Richardson’s counter was that the increase didn’t amount to anything significant, and that nothing was predetermined if the board proceeded with the public hearing.
“If we move forward now with the advertisement, it’s not set in stone that we will get the 4th and 5th cent increase,” she said. “It’s simply advertising the increase as we are required to do by law. At the hearing on June15 you guys can say yay or nay. So, to move it forward now is not passing it; it’s advertising it for discussion.”
She further underscored that the tax applied only to visitors, not county residents.
“Usually, none of us stay at our county’s hotels,” Richardson said.
Another who disagreed with the proposed increase was Pat Inmon, owner and operator of the 1872 Denham Inn.
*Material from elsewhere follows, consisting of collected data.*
theorem State.jobComplete_touch {MM : Nat} {so : State} {s : Sys2Proof.Machine.State} {w : ℕ} {clocks : ℕ}
    (hmm : Machine.sub 0x43e0000000000000000000000000020000040043200000000000000000000000000000000000000000000001840000000000001c18000000000088020c MM = true) (hag : Agree MM so s) :
    Agree MM so (@State.jobComplete s w clocks) := by
  unfold State.jobComplete
  extract_lets +onlyGivenNames -merge -useContext -underBinder x2542
  try clear_value x2542
  split
  · exact hag
  · refine Agree.ite ?_ ?_
    · exact hag
    · extract_lets +onlyGivenNames -merge -useContext -underBinder x2543
      try clear_value x2543
      extract_lets +onlyGivenNames -merge -useContext -underBinder x2544
      try clear_value x2544
      extract_lets +onlyGivenNames -merge -useContext -underBinder x2545
      try clear_value x2545
      split
      · rename_i heq
        have h2546 := AgreeP.of_eq (M := MM) (s0 := so) heq (by
          refine State.sramOwnRead_touch (sub_trans (by decide) hmm) ?_
          exact hag
          )
        extract_lets +onlyGivenNames -merge -useContext -underBinder x2547
        try clear_value x2547
        extract_lets +onlyGivenNames -merge -useContext -underBinder x2548
        try clear_value x2548
        extract_lets +onlyGivenNames -merge -useContext -underBinder x2549
        try clear_value x2549
        extract_lets +onlyGivenNames -merge -useContext -underBinder x2550
        try clear_value x2550
        extract_lets +onlyGivenNames -merge -useContext -underBinder x2551
        try clear_value x2551
        extract_lets +onlyGivenNames -merge -useContext -underBinder x2552
        try clear_value x2552
        extract_lets +onlyGivenNames -merge -useContext -underBinder x2553
        try clear_value x2553
        extract_lets +onlyGivenNames -merge -useContext -underBinder x2554
        try clear_value x2554
        extract_lets +onlyGivenNames -merge -useContext -underBinder x2555
        try clear_value x2555
        extract_lets +onlyGivenNames -merge -useContext -underBinder x2556
        have h2557 : Agree MM so x2556 := by
          subst x2556
          refine State.sramOwnWrite_touch (sub_trans (by decide) hmm) ?_
          exact h2546
        try clear_value x2556
        extract_lets +onlyGivenNames -merge -useContext -underBinder x2558
        have h2559 : Agree MM so x2558 := by
          subst x2558
          refine Agree.faddSat ?_ (sub_bit hmm (by decide)) _ _
          exact h2557
        try clear_value x2558
        extract_lets +onlyGivenNames -merge -useContext -underBinder x2560
        try clear_value x2560
        extract_lets +onlyGivenNames -merge -useContext -underBinder x2561
        try clear_value x2561
        extract_lets +onlyGivenNames -merge -useContext -underBinder x2562
        have h2563 : Agree MM so x2562 := by
          subst x2562
          refine Agree.ite ?_ ?_
          · refine State.irq_touch (sub_trans (by decide) hmm) ?_
            refine Agree.fsetB ?_ (sub_bit hmm (by decide)) _ _
            exact h2559
          · refine Agree.ite ?_ ?_
            · exact h2559
            · refine Agree.set_wel ?_ (sub_bit hmm (by decide)) _
              exact h2559
        try clear_value x2562
        extract_lets +onlyGivenNames -merge -useContext -underBinder x2564
        have h2565 : Agree MM so x2564 := by
          subst x2564
          refine Agree.ite ?_ ?_
          · refine State.pulse_touch (sub_trans (by decide) hmm) ?_
            exact h2563
          · exact h2563
        try clear_value x2564
        extract_lets +onlyGivenNames -merge -useContext -underBinder x2566
        have h2567 : Agree MM so x2566 := by
          subst x2566
          refine Agree.ite ?_ ?_
          · refine State.pushTable_touch (sub_trans (by decide) hmm) ?_
            exact h2565
          · exact h2565
        try clear_value x2566
        extract_lets +onlyGivenNames -merge -useContext -underBinder x2568
        have h2569 : Agree MM so x2568 := by
          subst x2568
          refine Agree.fadd ?_ (sub_bit hmm (by decide)) _ _
          exact h2567
        try clear_value x2568
        refine State.welRetire_touch (sub_trans (by decide) hmm) ?_
        refine State.welTo_touch (sub_trans (by decide) hmm) ?_
        refine State.dropJob_touch (sub_trans (by decide) hmm) ?_
        exact h2569

theorem State.jobStart_touch {MM : Nat} {so : State} {s : Sys2Proof.Machine.State} {w : ℕ} {q : ℕ}
    (hmm : Machine.sub 0x43e0000000000000000000000000000010040000a00000000000000000000000000000000000000000000001840000000000001c18000000000088020c MM = true) (hag : Agree MM so s) :
    Agree MM so (@State.jobStart s w q) := by
  unfold State.jobStart
  split
  · rename_i heq
    have h2570 := AgreeP.of_eq (M := MM) (s0 := so) heq (by
      refine State.sramOwnRead_touch (sub_trans (by decide) hmm) ?_
      exact hag
      )
    extract_lets +onlyGivenNames -merge -useContext -underBinder x2571
    try clear_value x2571
    extract_lets +onlyGivenNames -merge -useContext -underBinder x2572
    try clear_value x2572
    extract_lets +onlyGivenNames -merge -useContext -underBinder x2573
    try clear_value x2573
    extract_lets +onlyGivenNames -merge -useContext -underBinder x2574
    try clear_value x2574
    extract_lets +onlyGivenNames -merge -useContext -underBinder x2575
    try clear_value x2575
    extract_lets +onlyGivenNames -merge -useContext -underBinder x2576
    have h2577 : Agree MM so x2576 := by
      subst x2576
      refine State.setWq_touch (sub_trans (by decide) hmm) ?_
      exact h2570
    try clear_value x2576
    extract_lets +onlyGivenNames -merge -useContext -underBinder x2578
    have h2579 : Agree MM so x2578 := by
      subst x2578
      refine State.qNext_touch (sub_trans (by decide) hmm) ?_
      exact h2577
    try clear_value x2578
    extract_lets +onlyGivenNames -merge -useContext -underBinder x2580
    try clear_value x2580
    split
    · rename_i heq
      have h2581 := AgreeP.of_eq (M := MM) (s0 := so) heq (by
        refine State.sramOwnRead_touch (sub_trans (by decide) hmm) ?_
        exact h2579
        )
      extract_lets +onlyGivenNames -merge -useContext -underBinder x2582
      try clear_value x2582
      extract_lets +onlyGivenNames -merge -useContext -underBinder x2583
      try clear_value x2583
      extract_lets +onlyGivenNames -merge -useContext -underBinder x2584
      have h2585 : Agree MM so x2584 := by
        subst x2584
        refine State.sramOwnWrite_touch (sub_trans (by decide) hmm) ?_
        exact h2581
      try clear_value x2584
      extract_lets +onlyGivenNames -merge -useContext -underBinder x2586
      try clear_value x2586
      extract_lets +onlyGivenNames -merge -useContext -underBinder x2587
      try clear_value x2587
      extract_lets +onlyGivenNames -merge -useContext -underBinder x2588
      try clear_value x2588
      extract_lets +onlyGivenNames -merge -useContext -underBinder x2589
      have h2590 : Agree MM so x2589 := by
        subst x2589
        refine State.setWel_touch (sub_trans (by decide) hmm) ?_
        exact h2585
      try clear_value x2589
      extract_lets +onlyGivenNames -merge -useContext -underBinder x2591
      have h2592 : Agree MM so x2591 := by
        subst x2591
        refine Agree.fset ?_ (sub_bit hmm (by decide)) _ _
        refine Agree.fset ?_ (sub_bit hmm (by decide)) _ _
        exact h2590
      try clear_value x2591
      refine State.qSettle_touch (sub_trans (by decide) hmm) ?_
      refine State.welTo_touch (sub_trans (by decide) hmm) ?_
      refine Agree.fset ?_ (sub_bit hmm (by decide)) _ _
      exact h2592

theorem State.jobDispatch_touch {MM : Nat} {so : State} {s : Sys2Proof.Machine.State} {w : ℕ}
    (hmm : Machine.sub 0x43e0000000000000000000000000000010040000a00000000000000000000000000000000000000000000001840000000000001c18000000000088020c MM = true) (hag : Agree MM so s) :
    Agree MM so (@State.jobDispatch s w) := by
  unfold State.jobDispatch
  extract_lets +onlyGivenNames -merge -useContext -underBinder x2593
  try clear_value x2593
  split
  · exact hag
  · refine Agree.ite ?_ ?_
    · exact hag
    · split
      · exact hag
      · refine State.jobStart_touch (sub_trans (by decide) hmm) ?_
        exact hag

theorem State.jobTimeout_touch {MM : Nat} {so : State} {s : Sys2Proof.Machine.State} {w : ℕ}
    (hmm : Machine.sub 0x40041600000000000000000000000000000000000000000000001840000000000001c18000000000080020c MM = true) (hag : Agree MM so s) :
    Agree MM so (@State.jobTimeout s w) := by
  unfold State.jobTimeout
  extract_lets +onlyGivenNames -merge -useContext -underBinder x2594
  try clear_value x2594
  split
  · exact hag
  · refine Agree.ite ?_ ?_
    · extract_lets +onlyGivenNames -merge -useContext -underBinder x2595
      have h2596 : Agree MM so x2595 := by
        subst x2595
        refine Agree.faddSat ?_ (sub_bit hmm (by decide)) _ _
        exact hag
      try clear_value x2595
      refine State.welStop_touch (sub_trans (by decide) hmm) ?_
      refine State.setWel_touch (sub_trans (by decide) hmm) ?_
      exact h2596
    · exact hag

theorem State.templateDone_touch {MM : Nat} {so : State} {s : Sys2Proof.Machine.State} {t : ℕ}
    (hmm : Machine.sub 0x43e0000000000000000000000000000030040000000000000000000000000000000000000000000000000001840000000000001c18000000000088020c MM = true) (hag : Agree MM so s) :
    Agree MM so (@State.templateDone s t) := by
  unfold State.templateDone
  split
  · exact hag
  · refine Agree.ite hag ?_
    extract_lets tail a u v b z
    have h1 : Agree MM so u := Agree.set_wel hag (sub_bit hmm (by decide)) _
    have h2 : Agree MM so v := State.sramOwnWrite_touch (sub_trans (by decide) hmm) h1
    have h3 : Agree MM so z := Agree.ite (State.setWq_touch (sub_trans (by decide) hmm) h2) h2
    clear_value z
    exact State.qSettle_touch (sub_trans (by decide) hmm) (Agree.fset h3 (sub_bit hmm (by decide)) _ _)

end Sys2Proof.Machine
end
Identifying herself as a former member of both the TDC and Chamber of Commerce, as well of the Florida Bed and Breakfast Association, Inmon said that raising the two-percent bed tax would put a hardship on the local lodging industry, which was already paying a 10-percent tax.
She noted that travelers on the interstate looking for a place to stay overnight typically googled facilities ahead to see the availability and rates of rooms, and they didn’t want to spend more than $100 nightly.
“It’s a psychological point,” she said of the $100 threshold.
Inmon gave a quick scenario of how the two-percent tax increase would affect business.
“Say the Super Eight in Monticello charges $89.95 per night, give or take,” Inmon said. “Future guests always want to know what the final bill will be for all charges. I hear that every day. At a 10-percent tax, the final bill is $98.95; at 12 percent, the bill is $100.75 or $1.80 higher. So, the hotel would have to lower the base price of the room $1.80 to get the rate below $100. And if they’re backing up their prices, I’m having to back up mine. This is the key point; we take the hit, not the person driving down the road.”
Another fallacy, Inmon said, was that most lodging quests who came to Monticello were from outside. Most in fact came locally to attend weddings, reunions and to visit families, she said. And many were retirees on fixed incomes.
“Right now, to have a repeat business is a big deal,” she said. “Booking companies track it. They keep track of all we’re doing and it’s a business model.”
She urged the commission to follow the Republican motto of not doing harm to small businesses.
“Don’t raise the tax,” she said. “They want to push this bed tax through right now, so it won’t have to go to a public referendum, because the voters of Jefferson County will not approve more taxes. And that’s why they’re trying to push this through.”
Notwithstanding the opposition of Surles and Inmon, the other commissioners indicated that the issue deserved a public discussion at minimum.
Meanwhile, County Attorney Heather Encinosa underscored that regardless the commission’s decision on the proposed bed tax increase, the tourist development plan would still require updating and revision to keep it current and compliant with state law.